Maximum circular subarray sum

Given n numbers (both +ve and -ve), arranged in a circle, fnd the maximum sum of consecutive number.

Examples:

Input: a[] = {8, -8, 9, -9, 10, -11, 12}
Output: 22 (12 + 8 - 8 + 9 - 9 + 10)

Input: a[] = {10, -3, -4, 7, 6, 5, -4, -1} 
Output:  23 (7 + 6 + 5 - 4 -1 + 10) 

Input: a[] = {-1, 40, -14, 7, 6, 5, -4, -1}
Output: 52 (7 + 6 + 5 - 4 - 1 - 1 + 40)

Method 1 There can be two cases for the maximum sum:

  • Case 1: The elements that contribute to the maximum sum are arranged such that no wrapping is there. Examples: {-10, 2, -1, 5}, {-2, 4, -1, 4, -1}. In this case, Kadane’s algorithm will produce the result.
  • Case 2: The elements which contribute to the maximum sum are arranged such that wrapping is there. Examples: {10, -12, 11}, {12, -5, 4, -8, 11}. In this case, we change wrapping to non-wrapping. Let us see how.
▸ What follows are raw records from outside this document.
-- ==== Sys2Proof/Machine/Domains.lean ====
section
/-! DEFINITION. Owners, officers and tandem control (chapter 12): rosters, challenges and tokens, policies, the life of a
domain and the binding of instances. -/

namespace Sys2Proof.Machine

/-! Rosters (R306, R307) -/

def RosterEntry.bytes (e : RosterEntry) : Bytes :=
  fit 48 e.digest ++ leBytes 1 e.keyAlg ++ leBytes 1 e.roles.toNat ++ zeros 14

/-- The roster block of a roster. -/
def rosterBlock (r : List RosterEntry) : Bytes :=
  (List.range 16).flatMap (fun i => (r.getD i RosterEntry.reset).bytes)

def parseEntry (b : Bytes) : RosterEntry :=
  { digest := if byteAt b 48 == 0 then [] else b.take 48, keyAlg := byteAt b 48, roles := BitVec.ofNat 8 (byteAt b 49) }

def parseRoster (b : Bytes) : List RosterEntry := (List.range 16).map (fun i => parseEntry (slice b (64 * i) 64))

/-- The first byte of an entry that R307 refuses, with the roles a domain may hold. -/
def entryBad (b : Bytes) (roles : Nat) : Option Nat :=
  if byteAt b 48 == 0 then firstNonZero b 0 64
  else if byteAt b 48 > 5 then some 48
  else if byteAt b 49 == 0 || byteAt b 49 &&& (0xFF ^^^ roles) != 0 then some 49
  else firstNonZero b 50 14

/-- Entries that are active. -/
def activeRoster (r : List RosterEntry) : List RosterEntry := r.filter (fun e => e.keyAlg != 0)

/-- An entry whose KEYDIGEST an earlier active entry has. -/
def twinEntry (r : List RosterEntry) : Option Nat :=
  (List.range r.length).find? (fun i =>
    let e := r.getD i RosterEntry.reset
    e.keyAlg != 0 && (r.take i).any (fun x => x.keyAlg != 0 && x.digest == e.digest))

/-- Active entries holding a role. -/
def roleCount (r : List RosterEntry) (role : Nat) : Nat := ((activeRoster r).filter (fun e => e.roles.getLsbD role)).length

/-- R307 on a roster block of domain d. -/
def checkRoster (d : Nat) (b : Bytes) : Option Final :=
  let roles := if d == 0 then 0x1F else 0x03
  let r := parseRoster b
  let bad := ((List.range 16).findSome? (fun i => (entryBad (slice b (64 * i) 64) roles).map (64 * i + ·)))
    <|> ((twinEntry r).map (64 * ·))
  (bad.map (inputRange 0x100))
  <|> (((if d == 0 then [0, 2, 3, 4] else [0]).find? (fun k => roleCount r k < 2)).map
        (fun k => Final.refuse Status.policyRefused k))

/-! TANDEM_BEGIN (R309, R310) -/

def tandemBegin7 (m : Msg) (d : Nat) : Option Final :=
  let act := m.field 40 1
  noKeys m
  <|> failIf (act == 0 || act > 12 || (act ≥ 8 && d != 0)) Status.paramRange 40
  <|> m.mustZero 41 23
  <|> lengthIs m 48
  <|> checkCap m 152

/-- All 8 tandems of a domain are reserved: one more waits. -/
def State.tandemsFull (s : State) (d : Nat) : Bool :=
  (s.openTandems d).length ≥ 8 && (s.openTandems d).all (fun t => t.reserved.isSome)

def tandemBegin8 (s : State) (r : MsgRec) : Checked :=
  let d := s.dom' r
  match s.needRecord d with
  | some f => .no f s
  | none => if s.tandemsFull d then .hold else .ok none

/-- The tandem that a ninth one discards: the oldest incomplete, else the oldest complete that no act has reserved. -/
def State.victim (s : State) (d : Nat) : Option Nat :=
  let l := s.openTandems d
  ((l.find? (fun t => !t.complete)) <|> (l.find? (fun t => t.reserved.isNone))).map (·.tid)

/-- The challenge of Table 12.4. -/
def challengeOf (d act tid expires : Nat) (nonce ident digest : Bytes) : Bytes :=
  [0x54, 0x44, 0x43, 0x31] ++ leBytes 2 d ++ leBytes 1 act ++ [0] ++ leBytes 4 tid ++ zeros 4 ++ leBytes 8 expires
    ++ fit 32 nonce ++ fit 48 ident ++ fit 48 digest

def tandemBeginAct (s : State) (r : MsgRec) : Acted :=
  let d := s.dom' r
  let s := if (s.openTandems d).length ≥ 8 then
      match s.victim d with
      | some v => s.discardTandems (fun t => t.tid == v)
      | none => s
    else s
  let tid := s.dom.nextTid
  let act := r.m.field 40 1
  let ex := s.opTime + 120000
  let c := challengeOf d act tid ex r.random s.identDigest r.m.input
  let t : Tandem := { Tandem.reset with tid := tid, domain := d, act := act, digest := r.m.input, challenge := c, expires := ex }
  .ends (Final.good c) { s with dom := { s.dom with tandems := s.dom.tandems ++ [t], nextTid := (tid + 1) % 2 ^ 32 } }

/-! TANDEM_SIGN and TANDEM_STATUS (R311, R312) -/

/-- Public-key and signature bytes of a KEYALG. -/
def tokenPset (alg : Nat) : Nat :=
  match alg with
  | 1 => 0x10
  | 2 => 0x11
  | 3 => 0x21
  | 4 => 0x40
  | _ => 0x41
def tokenLen (alg : Nat) : Nat := 16 + pubLen (tokenPset alg) + sigLen (tokenPset alg)

def tandemSign7 (m : Msg) : Option Final :=
  noKeys m <|> m.mustZero 40 24
  <|> failIf (! [145, 209, 112, 5277, 7235].contains m.inLen) Status.lengthInvalid 0
  <|> checkCap m 8
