-- ==== Sys2Proof/Machine/Transact.lean ====
section
/-! DEFINITION. The transaction functions (R326 to R342): PIN blocks, AES DUKPT and key blocks, with their parameters,
checks, draws, engine time and results. -/

namespace Sys2Proof.Machine

/-! Kinds of opcode -/

def Op.isPin (o : Op) : Bool := match o with | .pinTranslate | .pinVerify | .pinReference => true | _ => false

/-- Handles of Table 13.1. -/
def Op.txTakesB (o : Op) : Bool := match o with | .dukptMac | .dukptCrypt | .keyBlockCheck => false | _ => true

/-- The slot of an opcode (Table 6.5). -/
def txSlot (o : Op) : Nat :=
  match o with
  | .pinTranslate => 24
  | .pinVerify | .pinReference => 25
  | .dukptMac | .dukptCrypt | .dukptInitialKey => 26
  | .keyBlockWrap => 27
  | _ => 28

/-! Parameters (R326, R329, R330, R335, R341; Tables 13.4 and 13.6) -/

def txP (m : Msg) (i : Nat) : Nat := m.field (40 + i) 1
def wkTdea (wk : Nat) : Bool := wk == 1 || wk == 2

/-- Bits of a working key type. -/
def wkBits (wk : Nat) : Nat := match wk with | 1 | 3 => 128 | 2 | 4 => 192 | 5 => 256 | _ => 0

def pRange (c : Bool) (i : Nat) : Option Final := failIf c Status.paramRange (40 + i)

/-- P of Table 13.6 for the wrapping opcodes. -/
def blockArea (m : Msg) : Option Final :=
  pRange (txP m 0 != 0x44 && txP m 0 != 0x42) 0
  <|> pRange (! [0x45, 0x4E, 0x53].contains (txP m 1)) 1
  <|> pRange (!isLetterDigit (BitVec.ofNat 8 (txP m 2))) 2
  <|> pRange (!isLetterDigit (BitVec.ofNat 8 (txP m 3))) 3
  <|> pRange (! [0x30, 0x31, 0x32].contains (txP m 4)) 4
  <|> pRange (txP m 5 > 3) 5

/-- P of an opcode of family 0x07. -/
def txArea (o : Op) (m : Msg) : Option Final :=
  (match o with
  | .pinTranslate =>
    pRange (! [0, 1, 3, 4].contains (txP m 0)) 0
    <|> pRange (! [0, 1, 3, 4].contains (txP m 1) || (txP m 1 == 1 && txP m 0 != 1)) 1
    <|> pRange (!((12 ≤ txP m 2 && txP m 2 ≤ 19) || (txP m 2 == 0 && txP m 0 == 1 && txP m 1 == 1))) 2
    <|> pRange (txP m 3 > 5 || (txP m 3 != 0 && wkTdea (txP m 3) != (txP m 0 != 4))) 3
    <|> m.mustZero 44 12
  | .pinVerify | .pinReference =>
    pRange (! [0, 1, 3, 4].contains (txP m 0)) 0
    <|> m.mustZero 41 1
    <|> pRange (txP m 2 < 12 || txP m 2 > 19) 2
    <|> pRange (txP m 3 > 5 || (txP m 3 != 0 && wkTdea (txP m 3) != (txP m 0 != 4))) 3
    <|> m.mustZero 44 12
  | .dukptMac =>
    m.mustZero 40 3 <|> pRange (txP m 3 < 3 || txP m 3 > 5) 3 <|> pRange (txP m 4 > 1) 4
    <|> pRange (txP m 5 != 0 && (txP m 5 < 8 || txP m 5 > 16)) 5 <|> m.mustZero 46 10
  | .dukptCrypt =>
    m.mustZero 40 3 <|> pRange (txP m 3 < 3 || txP m 3 > 5) 3 <|> pRange (txP m 4 > 1) 4 <|> m.mustZero 45 11
  | .dukptInitialKey => pRange (txP m 0 != 0x44) 0 <|> blockArea m <|> m.mustZero 46 10
  | .keyBlockWrap => blockArea m <|> m.mustZero 46 10
  | .keyBlockTranslate => pRange (txP m 0 != 0x44 && txP m 0 != 0x42) 0 <|> m.mustZero 41 15
  | _ => m.mustZero 40 16)
  <|> m.mustZero 56 8

/-- FPARAM of a flow of this family. -/
def txFparam (fp : Bytes) : Option Final := (firstNonZero fp 0 16).map (fun i => Final.refuse Status.paramRange (48 + i))

def macTag (m : Msg) : Nat := if txP m 5 == 0 then 16 else txP m 5

/-- Input lengths (Table 13.1, R329, R337). -/
def txLengthBad (o : Op) (m : Msg) : Bool :=
  match o with
  | .pinTranslate | .pinVerify | .pinReference => !m.inlineIn || m.inLen != 64
  | .dukptInitialKey => m.inLen != 8
  | .dukptMac =>
    let t := if txP m 4 == 1 then macTag m else 0
    m.inLen < 16 + t || m.inLen > 16 + t + 4096
  | .dukptCrypt => m.inLen < 48 || m.inLen > 32 + 4096 || m.inLen % 16 != 0
  | .keyBlockWrap => m.inLen != 0
  | _ => m.inLen < 64 || m.inLen > 1024

/-- The largest output (Table 13.1). -/
def txLargest (o : Op) (m : Msg) : Nat :=
  match o with
  | .pinTranslate => if txP m 1 == 4 then 16 else 8
  | .pinReference => 8
  | .dukptInitialKey => 192
  | .dukptMac => if txP m 4 == 1 then 0 else macTag m
  | .dukptCrypt => m.inLen - 32
  | .keyBlockWrap => 496
  | .keyBlockCheck => 40
  | .keyBlockTranslate => m.inLen + 64
  | _ => 0

/-- The transaction counter of a KSN that begins at an input offset (R335). -/
def ksnBad (b : Bytes) (off : Nat) : Option Final :=
  let c := beNat (slice b (off + 8) 4)
  inputIf (c == 0 || ((List.range 32).filter (fun i => c.testBit i)).length > 16) 0x100 (off + 8)

/-- The record of Table 13.3, as far as the message alone tells. -/
def pinRecord (o : Op) (m : Msg) : Option Final :=
  let b := m.input
  let n := txP m 2
  (if txP m 0 == 4 then none else inputZero 0x100 b 8 8)
  <|> (if txP m 3 == 0 then inputZero 0x100 b 16 12 else ksnBad b 16)
  <|> inputZero 0x100 b 28 4
  <|> (((List.range n).find? (fun i => !isDigit (b.getD (32 + i) 0))).map (fun i => inputRange 0x100 (32 + i)))
  <|> inputZero 0x100 b (32 + n) (19 - n) <|> inputZero 0x100 b 51 5
  <|> (if o == .pinVerify then none else inputZero 0x100 b 56 8)
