-- ==== Sys2Proof/Machine/Health.lean ====
section
/-! DEFINITION. The event recorder's reads and freezes (R448 to R455), the health indicators (R456 to R460), the
measurements (R469 to R471), scheduling quotas (R119) and the SMBus words (R479). -/

namespace Sys2Proof.Machine

/-! RECORDER_READ (R455) -/

def recorderCount (m : Msg) : Nat := m.field 44 2
def recorderSigned (m : Msg) : Bool := m.field 48 1 == 1
def recorderLargest (m : Msg) : Nat := if recorderSigned m then 70387 else 65664

def recorderRead7 (m : Msg) : Option Final :=
  noKeys m
  <|> failIf (recorderCount m == 0 || recorderCount m > 4096) Status.paramRange 44
  <|> m.mustZero 46 2
  <|> failIf (m.field 48 1 > 1) Status.paramRange 48
  <|> m.mustZero 49 15
  <|> checkNoInput m
  <|> checkCap m (recorderLargest m)

def recorderDraws (m : Msg) : List (Nat × Nat) := if recorderSigned m then [(259, 56)] else []

/-- EVR_FIRST: the oldest batch held. -/
def Evr.first (e : Evr) : Nat := match e.batches.head? with | some b => b.num | none => e.last + 1

/-- l[n], as far as batches are closed and held. -/
def State.linkOf (s : State) (n : Nat) : Bytes :=
  if n == s.evr.last then (if s.evr.link.isEmpty then s.linkZero else s.evr.link)
  else match s.evr.batches.find? (fun b => b.num == n + 1) with
    | some b => b.prev
    | none => Config.noLink n

/-- Bytes a batch takes in a read: header, records and link. -/
def Batch.size (b : Batch) : Nat := b.image.length - 16 + 48

/-- Whole batches that fit in a room. -/
def fitBatches : List Batch → Nat → List Batch
  | [], _ => []
  | b :: r, room => if b.size ≤ room then b :: fitBatches r (room - b.size) else []

/-- The batches opened in order, each with its link, up to the first whose tag fails. -/
def openBatches (key : Bytes) : List Batch → List (Bytes × Bytes) × Option Nat
  | [] => ([], none)
  | b :: r => match b.open_ key with
    | some t => ((t, b.link) :: (openBatches key r).1, (openBatches key r).2)
    | none => ([], some b.num)

/-- What a read takes from the batches held; a stored batch whose tag fails ends it before that batch. -/
def State.recorderTake (s : State) (m : Msg) : RecRead :=
  let first := max (m.field 40 4) s.evr.first
  let signed := recorderSigned m
  let room := m.outCap - 64 - (if signed then 4723 else 0)
  let l := fitBatches ((s.evr.batches.filter (fun b => first ≤ b.num)).take (recorderCount m)) room
  let opened := openBatches s.recorderKey l
  let got := opened.1
  let start := s.linkOf (first - 1)
  let header := ascii "EVR1" ++ leBytes 4 first ++ leBytes 4 got.length ++ zeros 4 ++ start
  let last := match got.getLast? with | some b => b.2 | none => start
  { header := header, body := (got.map (fun b => b.1 ++ b.2)).flatten, last := last, bad := opened.2 }

/-- A read begins, with the batches that are held then (R453). -/
def State.beginRead (s : State) (r : MsgRec) : State :=
  if r.op == .recorderRead && r.read.isNone then s.modMsg r.id (fun x => { x with read := some (s.recorderTake r.m) }) else s

/-- The end of a read. -/
def State.recorderRead (s : State) (x : RecRead) (signed : Bool) (random : Bytes) : Final :=
  let text := ascii "VW.EVS" ++ x.header ++ x.last
  let sig := if !signed then []
             else if s.ident.present then s.idSign text random
             else Config.noSignature text
  let f := Final.good (x.header ++ x.body ++ sig)
  match x.bad with
  | some n => { f with status := Status.vaultIntegrity, detail := BitVec.ofNat 32 n }
  | none => f
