-- ==== Sys2Proof/Machine/Pipeline.lean ====
section
/-! DEFINITION. The path of a message from its fetch to its end: steps 5 to 9, templates, flows, CANCEL, random requests and
the acts of the control path (R64 to R106, R181, R182, R220 to R229, R354 to R364). -/

namespace Sys2Proof.Machine

/-- Keep a message's record. -/
def State.setMsg (s : State) (r : MsgRec) : State := s.modMsg r.id (fun _ => r)

/-! Refusals (R79, R84 to R86) -/

/-- A message of an open stream. -/
def State.streamIsOpen (s : State) (n fid : Nat) : Bool := ((s.findFlow n fid).bind (·.stream)).isSome

/-- A refusal at step 4: a middle or last segment fails its flow's open stream. -/
def State.refuse4 (s : State) (r : MsgRec) (f : Final) : State :=
  let n := r.inst
  let fid := r.m.flowId
  if r.m.seg ≥ 2 && s.streamIsOpen n fid then
    (s.refuse r { f with closed := true, discard := s.streamWrote n fid }).failStream n fid
  else s.refuse r f

/-- A refusal at steps 6 to 8: a segment fails its stream. -/
def State.refuseSeg (s : State) (r : MsgRec) (f : Final) : State :=
  let s := s.releaseHeld r
  if s.inStream r then (s.refuse r (s.failFlags r f)).failStream r.inst r.m.flowId else s.refuse r f

/-! The ends of work -/

/-- A message ends well: the last segment of a stream closes it (R71, R84). -/
def State.finishMsg (s : State) (r : MsgRec) (out : Bytes) : State :=
  let last := s.inStream r && (r.m.seg == 0 || r.m.seg == 3)
  let s : State := if last then s.closeStream r.inst r.m.flowId
    else if s.inStream r && !out.isEmpty then
      s.modFlow r.inst r.m.flowId (fun f => { f with stream := f.stream.map (fun t => { t with wrote := true }) })
    else s
  (s.releaseHeld r).complete r { Final.good out with closed := last } false

/-- The object a ROUTE 1 computation creates (R183 to R185, R203, R205). -/
def State.derived (s : State) (r : MsgRec) (secret : Bytes) : Obj :=
  let j := s.jobOf r
  let hash := hmacHash j.alg
  let hmacOp := Op.isHmac r.op
  let n := if hmacOp then dtypeLen (byteAt j.fp 0) ((hash.map Hash.size).getD 0) else secret.length
  let h := (r.reserved <|> (s.streamOf r).bind (·.reserved)).getD 0
  { Obj.reset with
    handle := h
    alg := if hmacOp then dtypeAlg (byteAt j.fp 0) j.alg else route1Alg j
    usage := BitVec.ofNat 32 (leAt j.fp 4 4)
    world := byteAt j.fp 1
    lcmask := BitVec.ofNat 8 (byteAt j.fp 2)
    origin := 3
    version := 1
    validFrom := (r.keyA.map (·.validFrom)).getD 0
    validUntil := (r.keyA.map (·.validUntil)).getD (2 ^ 64 - 1)
    insts := if byteAt j.fp 3 == 1 then (1 : BitVec 256) <<< r.inst else (r.keyA.map (·.insts)).getD 0
    created := s.seconds
    material := secret.take n }

/-- The last output of a data message: to the host, to the result slot of a HOLD flow, or into the vault. -/
def State.deliver (s : State) (r : MsgRec) (out : Bytes) : State :=
  match s.flowOf r with
  | some f =>
    if f.route == 1 && Op.isHmac r.op then s.accept (some r.id) [.create (s.derived r out)] (Final.good [])
    else if f.holds then
      (s.modFlow r.inst f.id (fun f => { f with result := some out })).finishMsg r []
    else s.finishMsg r out
  | none => s.finishMsg r out

/-! Flows (R98, R99, R101) -/

/-- The check value of a flow's key in RESULT. Of a key that has changed between step 8 and the installation it is the present
object's, and 0 when the object is gone (DESIGN CHOICE, log 60: R98 does not say). -/
def State.keyCheckValue (s : State) (k : Option KeyRef) : Bytes :=
  (k.map (fun k => fit 3 (((s.findObj k.handle).map (·.kcv)).getD []))).getD (zeros 3)

/-- Lap length of a flow (R98, R107). -/
def State.flowLap (s : State) (o : Op) (slot : Nat) (tdea : Bool) : Nat :=
  if Op.isPk o then 0
  else match s.program slot with
    | some p => if tdea && p.kind == 1 then p.lapT else p.lapA
    | none => 65536

/-- A FLOW_OPEN past step 4 when its instance was unbound (R95, R305). -/
def MsgRec.unbound (r : MsgRec) : Bool := r.stale == some Status.instanceUnbound
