-- ==== Sys2Proof/Machine/Pump.lean ====
section
/-! DEFINITION. What follows a command of itself: every act of the module that waits for nothing more is carried out, one after
another, until none is left (log 32). -/

namespace Sys2Proof.Machine

/-- A message in a phase. -/
def State.msgIn (s : State) (p : MsgRec → Bool) : Option MsgRec := s.sch.msgs.find? p

/-! The random source (R223, R225, R226, R254, R255, R275) -/

/-- A held request that the failed source ends, and a held key generation that a health-test failure ends. -/
def State.endsHeld (s : State) (r : MsgRec) : Bool :=
  r.phase == .rngWait && !s.endIsHeld r && (s.rng.phase == 5 || (r.op == .keyGenerate && s.keyGenFault r.gen))

/-- A held request that its generator can serve. -/
def State.canServe (s : State) (r : MsgRec) : Bool :=
  r.phase == .rngWait && !s.endIsHeld r && !r.wantsBlock && s.rng.phase != 5 && s.genSeeded r.gen && !s.holdsBack r

/-- The memory key is drawn once generator 257 is seeded and the scrub is over. -/
def State.wantsMemKey (s : State) : Bool :=
  s.vlt.memKey.isNone && !s.vlt.scrubbing && s.genSeeded 257 && s.tmp.state != 2 && s.vlt.state != 4

def State.drawMemKey (s : State) : State :=
  let d := s.drawBytes 257 32
  { d.2 with vlt := { d.2.vlt with memKey := some d.1 } }

/-- The root generation that is due can be made or is given up. -/
def State.rootStepDue (s : State) : Bool :=
  s.lcs.rootGenDue && s.lc == 1 && (s.rng.phase ≥ 4 || (s.rng.phase == 3 && s.genSeeded 257 && (s.gate none).1.isNone))

def State.pumpRandom (s : State) : Option State :=
  match s.msgIn s.endsHeld with
  | some r => some (s.randomFails r Status.rngFault)
  | none =>
    if s.rootStepDue then some s.rootStep
    else if s.wantsMemKey then some s.drawMemKey
    else (s.msgIn s.canServe).map s.serveHeld

/-! The vault, tandems and recovery (R257, R313, R423, R427) -/

def State.mountReady (s : State) : Bool :=
  s.vlt.mountDue && s.vlt.memKey.isSome && !s.vlt.scrubbing && s.vlt.state != 4 && !s.kickstand && !s.lostUnit

/-- Recovery has a step to make. -/
def State.recoverDue (s : State) : Bool :=
  s.tmp.state == 3 && !s.vlt.scrubbing
    && ((s.rootValid && !s.ident.present) || (s.vlt.memKey.isSome && s.rng.gens.toList.all Gen.seeded))

def State.pumpVault (s : State) : Option State :=
  if s.dom.tandems.any (fun t => t.expires ≤ s.opTime) then some s.dropExpired
  else if s.mountReady then some s.startMount
  else if s.recoverDue then some s.recover
  else if s.recomReady then some s.recomFormat
  else if s.ckptDue then some s.checkpoint
  else if s.copiesHeld then some s.clearCopied
  else if s.tmp.recomState == 1 && s.bbramValid && s.vlt.state != 1 then some s.recomSettle
  else if (List.range 16).any (fun c => s.pwr.parking.getLsbD c && !s.cluBusy c) then some s.gateParked
  else none

/-! Messages -/

/-- A transition ends (R393, step 7). -/
def State.endMove (s : State) (a b : Nat) : State :=
  let s := s.lcEnd a b Status.ok
  match s.msgIn (fun r => r.phase == .custody) with
  | some r => s.complete { r with output := [] } (Final.good r.output) false
  | none => s

def State.pumpMessages (s : State) : Option State :=
  match s.lcs.moving, s.moveSettled with
  | some m, true => some (s.endMove m.1 m.2)
  | _, _ =>
   if s.moveLost then some (s.lcFail s.lc s.lcs.towards Status.aborted) else
    match s.msgIn (fun r => s.closeDone r || s.flashDone r) with
    | some r => some ((if r.flashing then s.flashed r else s).endClose r)
    | none => match s.msgIn s.installable with
      | some r => some (s.installFlow r)
      | none => match s.msgIn s.resumes with
        | some r => some (s.hardwareAct r)
        | none => match s.msgIn s.postingWaits with
         | some r => some (s.ledgerEnd r)
         | none => match s.msgIn s.pairWaits with
          | some r => some (s.pairMade r)
          | none => match s.msgIn s.runnable with
            | some r => some (s.runControl r)
            | none => s.sch.msgs.findSome? s.tryWait

/-! The pump -/

/-- One act of its own. -/
def State.pumpStep (s : State) : Option State :=
  s.spdmResume <|> s.pumpRandom <|> s.pumpVault <|> s.pumpMessages <|> s.dispatchOne

/-- Acts until none is left; fuel bounds them. -/
def State.pumpF : Nat → State → State
  | 0, s => s
  | f + 1, s => match s.pumpStep with
    | some t => t.pumpF f
    | none => s

/-- A chain has a checkpoint to make in the background (R347, R350). -/
def State.ledgerDue (s : State) : Bool := s.domainList.any (fun p => p.2.chains.any (fun c => !c.due.isEmpty || c.resumeDue))

def State.pump (s : State) : State :=
  if !s.pwr.booted then s
  else
    let s := s.voteFields
    let s := if s.ledgerDue then s.ledgerWork else s
    (s.pumpF (64 + 32 * s.sch.msgs.length)).stampReady

/-- SMB_ALERT# is driven when a word of code 0x01 or 0x08 changes while the rails are on (R479). -/
def State.alertFrom (s old : State) : State :=
  if old.pwr.rails != 0 && s.pwr.rails != 0 && (s.smbWord 1 != old.smbWord 1 || s.smbWord 8 != old.smbWord 8) then
    { s with pwr := { s.pwr with smbAlert := true } }
  else s

/-- Antifuse bits are programmed and never cleared (R388, R395): the rows hold what they held, and the bits programmed. -/
def Otp.over (new old : Otp) : Otp :=
  { lcRows := (List.range 20).map (fun i => old.row i ||| new.row i), root := old.root ||| new.root }

/-- The state after a command: its own effect, the requests that R11 kept, what follows of itself, the alert, and the queue as it
was. -/
def State.settle (old s : State) : State :=
  let t := (s.carryOut old).pump.alertFrom old
  { t with otp := t.otp.over old.otp, pending := old.pending }

end Sys2Proof.Machine
end

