-- ==== Sys2Proof/Machine/RunTamper.lean ====
section
/-! DEFINITION. Tamper events, the recorder and the hours (chapters 17 and 19). -/

namespace Sys2Proof.Machine

/-- TAMPER_ALARM (R417): a monitor alarms. -/
def execTamperAlarm (alarm : Alarm) (s : State) : Host.Outcome State Fault Refusal :=
  .next (s.settle (s.tamperAlarm alarm))

/-- MONITOR_DISAGREEMENT (R412): the two detectors of a monitor disagree. -/
def execMonitorDisagreement (monitor : Fin 128) (atlasAlarmed : Bool) (s : State) : Host.Outcome State Fault Refusal :=
  .next (s.settle (s.monitorDisagreement monitor.val atlasAlarmed))

/-- INCIDENT_END (R422): every alarmed monitor has read normal for the clear time. -/
def execIncidentEnd (s : State) : Host.Outcome State Fault Refusal :=
  .next (s.settle s.incidentEnd)

/-- RECORDER_BATCH_CLOSE (R448): 1 s has passed since the first record of the open batch. -/
def execRecorderBatchClose (s : State) : Host.Outcome State Fault Refusal :=
  .next (s.settle s.batchTimeout)

/-- FREEZE_EXPIRY (R451): 10 s of a freeze have passed. -/
def execFreezeExpiry (s : State) : Host.Outcome State Fault Refusal :=
  .next (s.settle s.freezeExpiry)

/-- OPERATING_HOUR (R444): a whole hour of operation. -/
def execOperatingHour (report : HourReport) (s : State) : Host.Outcome State Fault Refusal :=
  .next (s.settle (s.operatingHour report))

/-- PRF_COUNT_SAVE (R384): the PRF counts are saved, every 24 h. -/
def execPrfCountSave (s : State) : Host.Outcome State Fault Refusal :=
  .next (s.settle s.countSave)

end Sys2Proof.Machine
end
Wrapping of contributing elements implies non-wrapping of non-contributing elements, so find out the sum of non-contributing elements and subtract this sum from the total sum. To find out the sum of non contributing, invert the sign of each element and then run Kadane’s algorithm.
    Our array is like a ring and we have to eliminate the maximum continuous negative that implies maximum continuous positive in the inverted arrays. Finally, we compare the sum obtained by both cases and return the maximum of the two sums.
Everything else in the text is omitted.